Just smoked my first pork tenderloin in electric smoker.  It came out.tough.  internal temperature was 145. What am I doing wrong?


----------



## chef jimmyj (Jun 14, 2015)

Some supermarkets trim down Pork Loins and label them as Tenderloins. These can be much more tough than true pork tenderloins. Of course there is always the luck of the draw, some piggy's are just tougher than others...JJ


----------



## drewed (Jun 14, 2015)

Some meat is just better cooked hot and fast on a grill.   I think tenderloins tend to be one of these cuts


----------



## tjrr (Jun 14, 2015)

How long did you smoke it? Those little pieces can dry out pretty quickly. An alternative might be to smoke it for a brief time with really heavy smoke, then grill or pan broil it. Brining makes a huge difference, too. I do tenderloins on the grill or, in winter, on the Breville panini grill.


----------



## jted (Jun 14, 2015)

dbbran said:


> Just smoked my first pork tenderloin in electric smoker.

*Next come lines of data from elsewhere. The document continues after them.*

theorem test_meets_FloatArithmeticValues :
    numOf (Fmt.f32.decode 0x3FC00000) = some (3 / 2) ∧ numOf (Fmt.f32.decode 0xBFC00000) = some (-(3 / 2)) ∧
    Fmt.f16.decode 0x7E00 = .nan false ∧ Fmt.f32.decode 0x7FA00000 = .nan true ∧ Fmt.f64.decode 0x7FF0000000000000 = .inf false ∧
    Fmt.bf16.decode 0xFF80 = .inf true ∧ numOf (Fmt.f16.decode 0) = some 0 ∧ (Fmt.f32.sub .rne 0x40400000 0x3FC00000).v = 0x3FC00000 := by
  decide +kernel

theorem test_meets_ConversionAndFunctionValues :
    numOf (.fin true 3 (-1)) = some (-(3 / 2)) ∧ numOf (.fin false 1 3000) = some ((2 : Rat) ^ 3000) ∧
    (Fmt.f32.round .rne (.fin false 1 3000)).ovf = true ∧ cvtInt 8 true .rne 0 (.fin false 300 0) = .ok 127 xSAT ∧
    cvtScalar .rz 0 33 0xC0FCCCCD = .ok 0xFFFFFFF9 xNX ∧ numOf (Fmt.f16.decode 0x3C00) = some ((2 : Rat) ^ (0 : Int)) ∧
    numOf (Fmt.f32.decode 0xBF800000) = some ((-1 : Int) : Rat) ∧ Fmt.f32.emin - Fmt.f32.mb ≤ -1 ∧ (-1 : Int) ≤ Fmt.f32.bias ∧
    2 * (1 / 2 : Rat) = 2 * ((0 : Int) : Rat) + 1 ∧ numOf (Fmt.f32.decode 0x3F000000) = some (1 / 2) ∧ Fmt.f64.decode 0xFFF0000000000000 = .inf true := by
  decide +kernel

/-- Thread 0 reads v15 of its 16 rows, or writes it; the frame of thread 1 has four rows. -/
theorem test_meets_FrameIndexing_mixed :
    let s := withWarp { wp with threads := [th 5 7 0x2000, { th 6 9 0x2040 with s := 4 }] }
    goes s 34 { zero with d := dv 3, b := imm 15 } false false (fun j => j.p.vals.map (fun x => (x.1, x.2.b)) == [(0, 15), (1, 15)] &&
      decide (j.wp.readReg 0 (th 5 7 0x2000) (.v 15) 1 false = .val 0)) = true ∧
    goes s 35 { zero with a := rv 0, b := imm 15 } false false (fun j => j.p.vals.map (fun x => (x.1, x.2.b)) == [(0, 15), (1, 15)] &&
      !j.s.rowPending 0 0 0 0 15) = true := by decide +kernel

/-- A window of one line at 0x2000. -/
def winWarp : Warp := { wp with kb := (List.replicate 8 0).set 0 0x2000, ks := (List.replicate 8 0).set 0 1 }

theorem test_meets_WarpWideMovesComplete_windows :
    (issuedBy (withWarp winWarp) 27 { ext with t := 2, d := dv 4, b := .src (.window 0 0) false } false false (fun r =>
      if Machine.Opd.isWindow (.src (.window 0 0) false) then r else { r with b := .zero })).any (fun j => j.p.vals.map (·.1) == [0, 1] &&
        !j.wp.beyondIn 0 1 (.src (.window 0 0) false)) = true ∧
    (issuedBy (withWarp winWarp) 30 { ext with d := dv 4, a := .src (.window 0 0) false, b := imm 1 } false false id).any (fun j =>
      j.p.vals.map (fun x => (x.1, x.2.a)) == [(0, 0), (1, 0)]) = true ∧
    (issuedBy world 27 { zero with t := 3, d := dv 4, a := rv 1, b := imm 31 } false false (fun r => { r with a := .zero })).any
      (fun j => j.p.vals.map (fun x => x.2.b) == [31, 31] && (j.wp.thread? 31).isNone) = true := by decide +kernel

theorem test_meets_ReductionsComplete_empty : redAll .rne 0 0 [] = (0, 0) ∧ redAll .rne 1 3 [7, 2 ^ 63] = (2 ^ 63, 0) ∧
    ([(3, true), (4, false)].map (·.1)).Nodup := by decide +kernel

theorem test_meets_RegisterInstructionFrame_quietly :
    goes world 8 { zero with d := dv 4, a := rv 0, b := rv 1 } false false (fun j =>
      decide (Ops.windowOf { zero with d := dv 4, a := rv 0, b := rv 1 } j.r = none)) = true := by decide +kernel

end Sys2Proof.Tests

namespace Sys2Proof.Tests

/-! ### Control -/

/-- The thread of index `t`. -/
def at_ (w : Warp) (t : Nat) : Thread := (w.thread? t).getD (th 0 0 0)

theorem test_meets_BranchesComplete :
    goes world 38 { zero with d := .num 8, a := .num 0, b := .num 4 } false false (fun j => j.p.vals.map (·.1) == [0, 1] &&
      goodTarget (relTarget (at_ j.wp 0).pc { zero with b := .num 4 } (.num 0))) = true ∧
    goes world 38 { zero with t := 2, a := rv 2 } false false (fun j => j.p.vals.map (·.2.a) == [0x2000, 0x2040]) = true ∧
    goes { world with warps := [(0, { wp with copies := [(0, ⟨List.replicate 64 1, 0, true⟩)] })] } 39
      { zero with d := .num 127, a := rg 0, b := .num 125 } false false (fun j => j.p.vals.map (·.2.a) == [1, 1]) = true := by
  decide +kernel

theorem test_meets_Targets :
    (relTarget 0x1000 { zero with b := .num 125 } (.num 127)) = 0x1000 - 12 ∧ goodTarget (2 ^ 57 - 4) = true ∧
    goodTarget (2 ^ 57) = false ∧ goodTarget 2 = false ∧
    goes (withWarp { wp with threads := [entryThread 8 16 0 0 0 0 0 true] }) 38 { zero with t := 1, a := .num 127, b := .num 125 }
      false false (fun j => decide (j.wp.issuePc = some 8) && !goodTarget (relTarget 8 { zero with b := .num 125 } (.num 127))) = true ∧
    goes (withWarp { wp with threads := [entryThread 12 16 0 0 0 0 0 true] }) 44 { zero with a := .num 127, b := .num 125 }
      false false (fun j => decide (j.wp.issuePc = some 12) && relTarget 12 { zero with b := .num 125 } (.num 127) == 0) = true := by
  decide +kernel

theorem test_meets_BranchesSetThePcs :
    goes world 38 { zero with d := .num 8, a := .num 0, b := .num 4 } false false (fun j => j.p.vals.map (·.1) == [0, 1] &&
      j.wp.threads.all fun t => t.meetA == 0 && t.link.isEmpty) = true := by decide +kernel

theorem test_meets_CallsAndReturnsComplete :
    goes world 40 { zero with d := .num 16, a := .num 0, b := .num 4 } false false (fun j =>
      j.p.vals.map (·.1) == [0, 1] && (at_ j.wp 0).s == 16 && decide ((at_ j.wp 0).link.length < 260) &&
      decide (j.s.spillCheck 0 j.wp 0 (at_ j.wp 0) 16 = .ok)) = true ∧
    goes (withWarp { wp with threads := [{ th 0 0 0 with link := [.call 0x40 16 2], fp := 2, s := 3, depth := 1 }] }) 42 zero false false
      (fun j => decide ((at_ j.wp 0).link.head? = some (.call 0x40 16 2))) = true ∧
    goes world 43 { zero with d := .num 12 } false false (fun j => decide (12 ≤ j.wp.win)) = true := by decide +kernel

theorem test_meets_CallFrames : world.warp? 0 0 = some wp ∧ wp.thread? 1 = some (th 6 9 0x2040) ∧ 16 ≤ (th 6 9 0x2040).s := by
  decide +kernel

theorem test_meets_MeetCompletes :
    goes world 44 { zero with a := .num 0, b := .num 11 } false false (fun j => j.p.vals.map (·.1) == [0, 1] &&
      goodTarget (relTarget (j.wp.issuePc.getD 0) { zero with b := .num 11 } (.num 0)) && j.wp.meets.isEmpty) = true ∧
    goes (withWarp { wp with meets := (List.range 32).map fun i => ⟨if i = 0 then 0x102C else 4 * BitVec.ofNat 64 i, 0, 1, 0⟩ }) 44
      { zero with a := .num 0, b := .num 11 } false false (fun j => (j.wp.meets.map fun e => (e.addr, e.depth)).contains (0x102C, 0)) = true := by
  decide +kernel

theorem test_meets_ExitsComplete :
    goes world 45 zero false false (fun j => j.p.vals.map (·.1) == [0, 1] && (j.s.exitWaits 0 0 j.wp [0, 1]).isEmpty) = true ∧
    goes world 45 { zero with t := 1, a := rg 0 } false false (fun j => (j.s.phalanx? 0 0).isSome && (j.s.group? 0 0).isSome) = true := by
  decide +kernel

theorem test_meets_TrapSleepAndWait :
    goes world 46 { zero with d := .num 127 } false false (fun j => j.p.vals.map (·.1) == [0, 1]) = true ∧
    goes world 53 { ext with x := 8, a := .num 0, w2 := 1300 } false false (fun j => j.p.vals.length == 2) = true ∧
    goes world 53 { ext with x := 9, a := .num 0, w2 := 16 } false false (fun j =>
      (List.range 16).all fun k => ((at_ j.wp 1).cell k).full) = true ∧
    goes (withWarp (wp.modThread 0 fun t => t.setCell 15 { (Cell.of 0) with full := false })) 53 { ext with x := 9, a := .num 0, w2 := 16 }
      false false (fun j => !((at_ j.wp 0).cell 15).full) = true := by decide +kernel


end Sys2Proof.Tests

namespace Sys2Proof.Tests

/-! ### Faults, memory, scratchpad, synchronisation -/

def record (t : Nat) : FaultRecord := ⟨4, 1, true, 0x1000, 0x90000000, 0, 4, 0, 48, 2, t, 0, 0⟩

/-- The root with a handler. -/
def handled : State := { world with ctxs := [(0, { root with hbase := 0x4000, uibase := 0x8000 })] }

It came out.tough. internal temperature was 145. What am I doing wrong?


Nothing, I suspect that Chef Jimmy is correct. A true pork tenderloin is under 1.5 pounds and should cook rapidly, In my area (South East) they are packaged 2 per pack and look like this.













DSCN2668.JPG



__ jted
__ Nov 2, 2014






Try again hope you have better luck.   Jted


----------